> **TASK**
In the records below, the line with "induction k generalizing s with" opens the range and the line with "sl j) := by" closes it; print that range exactly and nothing else.

Saved entries:
>>>
theorem State.strokeAck_kept {s0 s : State} (h : s0.Kept s) (r : Nat) (a : Arrived) : s0.Kept
    (State.strokeAck s r a) := by
  unfold State.strokeAck
  with_reducible repeat' first
    | intro _ | assumption | apply ite_of | apply foldl_of | apply foldl_snd_of | apply foldl_fst_of
    | extract_lets | split | simp only [kept_mk_iff] | simp only [kept_mkBelfry_iff]
    | simp +zetaDelta only [kept_mk_iff] | simp +zetaDelta only [kept_mkBelfry_iff]

theorem State.strokePerform_kept {s0 s : State} (h : s0.Kept s) (r : Nat) (a : Arrived) : s0.Kept
    (State.strokePerform s r a) := by
  unfold State.strokePerform
  with_reducible repeat' first
    | intro _ | assumption | apply perform_kept | apply strokeAck_kept | apply setHalt_kept | apply dropCopy_kept
    | apply settleHalt_kept | apply ite_of | apply foldl_of | apply foldl_snd_of | apply foldl_fst_of
    | extract_lets | split | simp only [kept_mk_iff] | simp only [kept_mkBelfry_iff]
    | simp +zetaDelta only [kept_mk_iff] | simp +zetaDelta only [kept_mkBelfry_iff]

theorem State.strokeRefused_kept {s0 s : State} (h : s0.Kept s) (r : Nat) (a : Arrived) : s0.Kept
    (State.strokeRefused s r a) := by
  unfold State.strokeRefused
  with_reducible repeat' first
    | intro _ | assumption | apply dropCopy_kept | apply modXfer_kept | apply ite_of | split

theorem State.settleStroke_kept {s0 s : State} (h : s0.Kept s) (r : Nat) (a : Arrived) : s0.Kept
    (State.settleStroke s r a) := by
  unfold State.settleStroke
  with_reducible repeat' first
    | intro _ | assumption | apply strokeRefused_kept | apply dropCopy_kept | apply ite_of | apply foldl_of
    | apply foldl_snd_of | apply foldl_fst_of | extract_lets | split | simp only [kept_mk_iff]
    | simp only [kept_mkBelfry_iff] | simp +zetaDelta only [kept_mk_iff]
    | simp +zetaDelta only [kept_mkBelfry_iff]

theorem State.settleStrokes_kept {s0 s : State} (h : s0.Kept s) (r : Nat) : s0.Kept (State.settleStrokes s r) := by
  unfold State.settleStrokes
  with_reducible repeat' first
    | intro _ | assumption | apply settleStroke_kept | apply ite_of | apply foldl_of | apply foldl_snd_of
    | apply foldl_fst_of | extract_lets | split | simp only [kept_mk_iff] | simp only [kept_mkBelfry_iff]
    | simp +zetaDelta only [kept_mk_iff] | simp +zetaDelta only [kept_mkBelfry_iff]

theorem State.landVec_kept {s0 s : State} (h : s0.Kept s) (r : Nat) (a : Arrived) : s0.Kept (State.landVec s r a)
    := by
  unfold State.landVec
  with_reducible repeat' first
    | intro _ | assumption | apply reach_kept | apply putVec_kept | apply takeLane_kept | apply dropCopy_kept
    | apply strokeAck_kept | apply ite_of | apply foldl_of | apply foldl_snd_of | apply foldl_fst_of
    | extract_lets | split | simp only [kept_mk_iff] | simp only [kept_mkBelfry_iff]
    | simp +zetaDelta only [kept_mk_iff] | simp +zetaDelta only [kept_mkBelfry_iff]

theorem State.landVecs_kept {s0 s : State} (h : s0.Kept s) (r : Nat) : s0.Kept (State.landVecs s r) := by
  unfold State.landVecs
  with_reducible repeat' first
    | intro _ | assumption | apply landVec_kept | apply ite_of | apply foldl_of | apply foldl_snd_of
    | apply foldl_fst_of | extract_lets | split | simp only [kept_mk_iff] | simp only [kept_mkBelfry_iff]
    | simp +zetaDelta only [kept_mk_iff] | simp +zetaDelta only [kept_mkBelfry_iff]

theorem State.treeWrites_kept {s0 s : State} (h : s0.Kept s) (sl j start k : Nat) : s0.Kept
    (State.treeWrites s sl j start k) := by
  induction k generalizing s with
  | zero => unfold State.treeWrites; exact h
  | succ k ih =>
    unfold State.treeWrites
    with_reducible repeat' first
      | intro _ | assumption | apply strikeHalt_kept | apply tally_kept | apply modInst_kept | apply reach_kept
      | apply putVec_kept | apply perform_kept | apply settleHalt_kept | apply stepLfsr_kept | apply landVecs_kept
      | apply takeLane_kept | apply pass_kept | apply losers_kept | apply countSlot_kept | apply countLines_kept
      | apply stepAdvance_kept | apply ih | apply ite_of | apply foldl_of | apply foldl_snd_of | apply foldl_fst_of
      | extract_lets | split | simp only [kept_mk_iff] | simp only [kept_mkBelfry_iff]
      | simp +zetaDelta only [kept_mk_iff] | simp +zetaDelta only [kept_mkBelfry_iff]

theorem State.reduceTree_kept {s0 s : State} (h : s0.Kept s) (sl j : Nat) : s0.Kept (State.reduceTree s sl j) := by
  unfold State.reduceTree
  with_reducible repeat' first
    | intro _ | assumption | apply pumpAll_kept | apply modInst_kept | apply treeWrites_kept | apply freeAccs_kept
    | apply ite_of | extract_lets | split | simp only [kept_mk_iff]

theorem State.answerFault_kept {s0 s : State} (h : s0.Kept s) (sl j : Nat) (a : SeAcc) (c : Nat) : s0.Kept
    (State.answerFault s sl j a c) := by
  unfold State.answerFault
  with_reducible repeat' first
    | intro _ | assumption | apply modSlot_kept | apply ite_of | split

theorem State.markIssued_kept {s0 s : State} (h : s0.Kept s) (sl j id : Nat) : s0.Kept (State.markIssued s sl j id)
    := by
  unfold State.markIssued
  with_reducible repeat' first
    | intro _ | assumption | apply modSlot_kept | apply ite_of | split

theorem State.accAdvance_kept {s0 s : State} (h : s0.Kept s) (sl : Nat) (a : SeAcc) : s0.Kept
    (State.accAdvance s sl a) := by
  unfold State.accAdvance
  with_reducible repeat' first
    | intro _ | assumption | apply stepAdvance_kept | apply ite_of | split

theorem State.cutAcc_kept {s0 s : State} (h : s0.Kept s) (sl j : Nat) (a : SeAcc) : s0.Kept (State.cutAcc s sl j a)
    := by
  unfold State.cutAcc
  with_reducible repeat' first
    | intro _ | assumption | apply modSlot_kept | apply ite_of | apply foldl_of | apply foldl_snd_of
    | apply foldl_fst_of | extract_lets | split | simp only [kept_mk_iff] | simp only [kept_mkBelfry_iff]
    | simp +zetaDelta only [kept_mk_iff] | simp +zetaDelta only [kept_mkBelfry_iff]

theorem State.issueAcc_kept {s0 s : State} (h : s0.Kept s) (sl j : Nat) (a : SeAcc) : s0.Kept
    (State.issueAcc s sl j a) := by
  unfold State.issueAcc
  with_reducible repeat' first
    | intro _ | assumption | apply answerFault_kept | apply cutAcc_kept | apply answer_kept
    | apply markIssued_kept | apply perform_kept | apply accAdvance_kept | apply ite_of | split

theorem State.issueCand_kept {s0 s : State} (h : s0.Kept s) (sl : Nat) (c : Cand) : s0.Kept (State.issueCand s sl c)
    := by
  unfold State.issueCand
  with_reducible repeat' first
    | intro _ | assumption | apply popPort_kept | apply modSlice_kept | apply perform_kept
    | apply strokePerform_kept | apply issueAcc_kept | apply modPort_kept | apply answer_kept
    | apply settlePort_kept | apply ite_of | split

theorem State.settleReady_kept {s0 s : State} (h : s0.Kept s) (sl : Nat) : s0.Kept (State.settleReady s sl) := by
  unfold State.settleReady
  with_reducible repeat' first
    | intro _ | assumption | apply meshNow_kept | apply settleSlice_kept | apply settleHome_kept
    | apply settleStrokes_kept | apply ite_of | split

theorem State.issueLane_kept {s0 s : State} (h : s0.Kept s) (sl bset : Nat) : s0.Kept (State.issueLane s sl bset)
    := by
  unfold State.issueLane
  with_reducible repeat' first
    | intro _ | assumption | apply settleReady_kept | apply reach_kept | apply countSlot_kept
    | apply runPatrol_kept | apply pumpEngine_kept | apply losers_kept | apply takeLane_kept | apply runPass_kept
    | apply passBad_kept | apply issueCand_kept | apply ite_of | extract_lets | split | simp only [kept_mk_iff]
<<<
> **ANSWER TO THE EXERCISE**
  induction k generalizing s with
  | zero => unfold State.treeWrites; exact h
  | succ k ih =>
    unfold State.treeWrites
    with_reducible repeat' first
      | intro _ | assumption | apply strikeHalt_kept | apply tally_kept | apply modInst_kept | apply reach_kept
      | apply putVec_kept | apply perform_kept | apply settleHalt_kept | apply stepLfsr_kept | apply landVecs_kept
      | apply takeLane_kept | apply pass_kept | apply losers_kept | apply countSlot_kept | apply countLines_kept
      | apply stepAdvance_kept | apply ih | apply ite_of | apply foldl_of | apply foldl_snd_of | apply foldl_fst_of
      | extract_lets | split | simp only [kept_mk_iff] | simp only [kept_mkBelfry_iff]
      | simp +zetaDelta only [kept_mk_iff] | simp +zetaDelta only [kept_mkBelfry_iff]

theorem State.reduceTree_kept {s0 s : State} (h : s0.Kept s) (sl j : Nat) : s0.Kept (State.reduceTree s sl j) := by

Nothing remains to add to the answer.